EXERCISE ▸ Look through the records below for the line with "pair shows -/" and the line with "if 181 ≤ n ∧ n < 253", then return those lines and all lines between, exactly.
EXERCISE DATA Block Start
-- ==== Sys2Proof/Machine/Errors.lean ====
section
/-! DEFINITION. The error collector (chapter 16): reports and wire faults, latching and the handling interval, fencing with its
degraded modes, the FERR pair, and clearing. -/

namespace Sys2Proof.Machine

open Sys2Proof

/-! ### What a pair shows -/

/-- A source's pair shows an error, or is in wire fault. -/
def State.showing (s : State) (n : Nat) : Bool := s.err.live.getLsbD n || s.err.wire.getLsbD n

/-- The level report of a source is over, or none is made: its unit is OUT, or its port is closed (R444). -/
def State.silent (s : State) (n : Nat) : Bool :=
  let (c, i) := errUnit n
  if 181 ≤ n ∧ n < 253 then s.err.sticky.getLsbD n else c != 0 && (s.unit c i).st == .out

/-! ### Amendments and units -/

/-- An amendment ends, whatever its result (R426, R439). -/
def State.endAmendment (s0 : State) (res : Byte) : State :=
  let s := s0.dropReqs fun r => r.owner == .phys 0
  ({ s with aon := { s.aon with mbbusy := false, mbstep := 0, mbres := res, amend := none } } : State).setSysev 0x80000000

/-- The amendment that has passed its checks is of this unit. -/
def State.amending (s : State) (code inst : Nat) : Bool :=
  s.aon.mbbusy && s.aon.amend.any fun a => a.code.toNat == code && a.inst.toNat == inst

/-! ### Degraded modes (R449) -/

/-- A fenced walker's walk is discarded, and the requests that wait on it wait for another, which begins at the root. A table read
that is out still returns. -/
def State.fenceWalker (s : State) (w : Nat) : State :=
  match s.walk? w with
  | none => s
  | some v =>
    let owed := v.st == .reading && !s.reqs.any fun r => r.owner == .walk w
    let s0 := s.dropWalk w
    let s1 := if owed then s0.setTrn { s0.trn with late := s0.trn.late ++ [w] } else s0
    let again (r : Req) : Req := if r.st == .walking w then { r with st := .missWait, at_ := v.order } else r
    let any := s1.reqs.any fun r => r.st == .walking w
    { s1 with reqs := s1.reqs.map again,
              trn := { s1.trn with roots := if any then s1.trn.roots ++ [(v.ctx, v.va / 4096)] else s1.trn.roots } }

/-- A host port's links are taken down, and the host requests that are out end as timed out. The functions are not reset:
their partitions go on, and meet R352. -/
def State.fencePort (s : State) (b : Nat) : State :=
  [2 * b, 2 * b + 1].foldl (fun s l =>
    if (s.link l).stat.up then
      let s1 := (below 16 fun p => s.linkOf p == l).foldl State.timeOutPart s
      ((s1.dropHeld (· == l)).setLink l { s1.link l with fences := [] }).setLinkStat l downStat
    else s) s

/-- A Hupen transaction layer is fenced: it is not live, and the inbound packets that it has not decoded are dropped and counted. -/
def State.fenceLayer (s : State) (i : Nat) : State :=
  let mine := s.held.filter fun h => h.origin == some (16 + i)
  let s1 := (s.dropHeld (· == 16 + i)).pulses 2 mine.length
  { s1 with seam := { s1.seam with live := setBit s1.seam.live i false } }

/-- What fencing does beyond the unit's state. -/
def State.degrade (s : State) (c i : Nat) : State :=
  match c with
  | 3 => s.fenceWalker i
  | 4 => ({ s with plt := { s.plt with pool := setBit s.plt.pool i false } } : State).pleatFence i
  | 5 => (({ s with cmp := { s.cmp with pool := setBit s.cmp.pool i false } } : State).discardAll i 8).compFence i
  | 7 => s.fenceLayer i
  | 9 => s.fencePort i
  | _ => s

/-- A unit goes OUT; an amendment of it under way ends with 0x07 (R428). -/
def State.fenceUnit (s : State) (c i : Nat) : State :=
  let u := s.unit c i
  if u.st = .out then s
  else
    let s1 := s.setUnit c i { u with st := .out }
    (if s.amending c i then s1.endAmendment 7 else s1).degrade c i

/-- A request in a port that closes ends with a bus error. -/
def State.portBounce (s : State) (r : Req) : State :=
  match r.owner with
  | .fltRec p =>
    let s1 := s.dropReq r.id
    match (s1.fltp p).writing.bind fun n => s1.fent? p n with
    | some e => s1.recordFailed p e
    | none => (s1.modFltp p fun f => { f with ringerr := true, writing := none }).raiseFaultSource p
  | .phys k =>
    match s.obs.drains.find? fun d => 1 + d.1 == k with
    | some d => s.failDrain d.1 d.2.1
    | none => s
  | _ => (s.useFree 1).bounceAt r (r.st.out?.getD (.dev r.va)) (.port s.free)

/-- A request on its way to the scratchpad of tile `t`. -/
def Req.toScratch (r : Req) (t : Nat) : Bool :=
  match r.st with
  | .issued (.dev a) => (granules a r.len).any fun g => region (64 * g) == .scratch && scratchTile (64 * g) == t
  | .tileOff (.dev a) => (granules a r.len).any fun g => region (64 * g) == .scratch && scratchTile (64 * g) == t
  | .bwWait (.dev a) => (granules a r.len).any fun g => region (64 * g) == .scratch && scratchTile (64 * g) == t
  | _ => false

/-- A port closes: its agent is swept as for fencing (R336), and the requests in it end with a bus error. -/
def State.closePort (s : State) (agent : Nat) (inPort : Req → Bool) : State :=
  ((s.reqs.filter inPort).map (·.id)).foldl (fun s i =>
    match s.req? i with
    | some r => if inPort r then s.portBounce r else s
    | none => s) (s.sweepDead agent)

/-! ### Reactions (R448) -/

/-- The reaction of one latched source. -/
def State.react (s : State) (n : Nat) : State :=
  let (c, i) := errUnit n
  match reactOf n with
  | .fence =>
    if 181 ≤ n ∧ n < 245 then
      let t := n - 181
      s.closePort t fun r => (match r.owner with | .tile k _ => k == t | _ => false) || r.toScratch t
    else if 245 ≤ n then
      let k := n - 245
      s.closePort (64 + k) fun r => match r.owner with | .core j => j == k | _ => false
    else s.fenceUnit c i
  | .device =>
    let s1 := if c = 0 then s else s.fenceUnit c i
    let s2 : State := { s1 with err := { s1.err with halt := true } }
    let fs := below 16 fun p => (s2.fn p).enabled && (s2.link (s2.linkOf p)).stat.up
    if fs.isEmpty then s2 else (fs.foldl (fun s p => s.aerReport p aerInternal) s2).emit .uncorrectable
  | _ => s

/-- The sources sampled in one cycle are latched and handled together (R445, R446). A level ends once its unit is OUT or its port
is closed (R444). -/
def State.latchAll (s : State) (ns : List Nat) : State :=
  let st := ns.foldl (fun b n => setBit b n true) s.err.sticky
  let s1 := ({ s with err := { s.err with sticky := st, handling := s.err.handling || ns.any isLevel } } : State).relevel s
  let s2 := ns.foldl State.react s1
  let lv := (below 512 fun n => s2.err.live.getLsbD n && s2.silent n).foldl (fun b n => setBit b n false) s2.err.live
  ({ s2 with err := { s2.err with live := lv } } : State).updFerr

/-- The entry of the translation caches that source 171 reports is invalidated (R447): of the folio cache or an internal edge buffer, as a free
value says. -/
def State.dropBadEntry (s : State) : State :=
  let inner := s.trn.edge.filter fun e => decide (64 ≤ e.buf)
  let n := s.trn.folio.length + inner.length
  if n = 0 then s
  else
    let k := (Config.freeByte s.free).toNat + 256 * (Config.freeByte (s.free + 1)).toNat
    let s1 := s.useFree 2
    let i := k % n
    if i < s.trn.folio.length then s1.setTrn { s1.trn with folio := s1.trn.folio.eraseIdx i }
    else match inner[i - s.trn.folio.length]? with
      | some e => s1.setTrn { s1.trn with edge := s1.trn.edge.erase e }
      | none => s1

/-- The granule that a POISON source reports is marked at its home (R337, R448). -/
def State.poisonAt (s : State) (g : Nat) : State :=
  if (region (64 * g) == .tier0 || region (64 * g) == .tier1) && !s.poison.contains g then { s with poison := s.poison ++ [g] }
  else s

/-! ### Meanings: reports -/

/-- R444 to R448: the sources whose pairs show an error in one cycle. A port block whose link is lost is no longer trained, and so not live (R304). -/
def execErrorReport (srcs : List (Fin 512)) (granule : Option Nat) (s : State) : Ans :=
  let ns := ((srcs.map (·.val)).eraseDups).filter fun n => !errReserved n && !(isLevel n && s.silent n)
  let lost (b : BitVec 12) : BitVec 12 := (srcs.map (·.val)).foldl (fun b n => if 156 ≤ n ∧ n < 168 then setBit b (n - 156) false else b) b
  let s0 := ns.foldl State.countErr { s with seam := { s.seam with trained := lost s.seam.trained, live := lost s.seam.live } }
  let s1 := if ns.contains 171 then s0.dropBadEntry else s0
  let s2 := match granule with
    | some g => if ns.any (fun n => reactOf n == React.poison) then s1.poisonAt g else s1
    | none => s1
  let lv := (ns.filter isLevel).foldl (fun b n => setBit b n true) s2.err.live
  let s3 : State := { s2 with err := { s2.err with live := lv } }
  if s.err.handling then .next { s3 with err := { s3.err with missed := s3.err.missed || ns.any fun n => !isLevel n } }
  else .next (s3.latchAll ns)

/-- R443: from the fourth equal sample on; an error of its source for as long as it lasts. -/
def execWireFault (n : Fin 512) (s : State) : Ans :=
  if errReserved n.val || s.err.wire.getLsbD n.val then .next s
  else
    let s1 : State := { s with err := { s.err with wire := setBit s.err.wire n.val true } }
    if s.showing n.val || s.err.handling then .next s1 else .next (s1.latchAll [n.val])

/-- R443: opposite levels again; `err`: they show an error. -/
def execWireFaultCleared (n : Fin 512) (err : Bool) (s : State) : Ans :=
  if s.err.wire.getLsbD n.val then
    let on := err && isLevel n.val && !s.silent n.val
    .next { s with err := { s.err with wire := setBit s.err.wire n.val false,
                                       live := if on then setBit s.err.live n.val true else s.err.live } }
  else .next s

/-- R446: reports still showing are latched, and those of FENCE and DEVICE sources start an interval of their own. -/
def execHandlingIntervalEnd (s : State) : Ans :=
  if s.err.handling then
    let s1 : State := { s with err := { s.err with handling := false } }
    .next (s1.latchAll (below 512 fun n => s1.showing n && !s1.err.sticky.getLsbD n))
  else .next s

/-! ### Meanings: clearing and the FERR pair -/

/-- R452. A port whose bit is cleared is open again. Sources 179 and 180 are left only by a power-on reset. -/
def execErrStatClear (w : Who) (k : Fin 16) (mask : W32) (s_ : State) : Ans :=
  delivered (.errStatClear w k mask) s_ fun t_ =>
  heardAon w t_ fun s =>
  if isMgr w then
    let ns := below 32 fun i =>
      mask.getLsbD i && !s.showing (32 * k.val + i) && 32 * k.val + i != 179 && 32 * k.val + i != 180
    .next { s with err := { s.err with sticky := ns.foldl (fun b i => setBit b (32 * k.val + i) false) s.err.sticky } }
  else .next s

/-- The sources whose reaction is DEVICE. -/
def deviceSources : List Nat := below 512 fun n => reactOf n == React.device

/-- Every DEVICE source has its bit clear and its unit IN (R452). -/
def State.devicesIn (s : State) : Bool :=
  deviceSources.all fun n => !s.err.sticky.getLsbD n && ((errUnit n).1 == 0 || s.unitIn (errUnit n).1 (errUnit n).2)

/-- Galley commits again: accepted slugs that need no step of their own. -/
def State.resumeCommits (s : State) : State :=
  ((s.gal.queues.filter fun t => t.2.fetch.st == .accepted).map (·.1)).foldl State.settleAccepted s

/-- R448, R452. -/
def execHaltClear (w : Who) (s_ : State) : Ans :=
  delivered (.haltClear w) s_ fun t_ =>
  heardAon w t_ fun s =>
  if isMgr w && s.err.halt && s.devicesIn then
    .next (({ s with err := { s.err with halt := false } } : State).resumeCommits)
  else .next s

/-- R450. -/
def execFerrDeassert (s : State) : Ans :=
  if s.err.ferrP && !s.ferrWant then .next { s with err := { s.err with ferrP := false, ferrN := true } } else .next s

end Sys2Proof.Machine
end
EXERCISE DATA Block End
RESULT OF THIS TASK ▸
/-! ### What a pair shows -/

/-- A source's pair shows an error, or is in wire fault. -/
def State.showing (s : State) (n : Nat) : Bool := s.err.live.getLsbD n || s.err.wire.getLsbD n

/-- The level report of a source is over, or none is made: its unit is OUT, or its port is closed (R444). -/
def State.silent (s : State) (n : Nat) : Bool :=
  let (c, i) := errUnit n
  if 181 ≤ n ∧ n < 253 then s.err.sticky.getLsbD n else c != 0 && (s.unit c i).st == .out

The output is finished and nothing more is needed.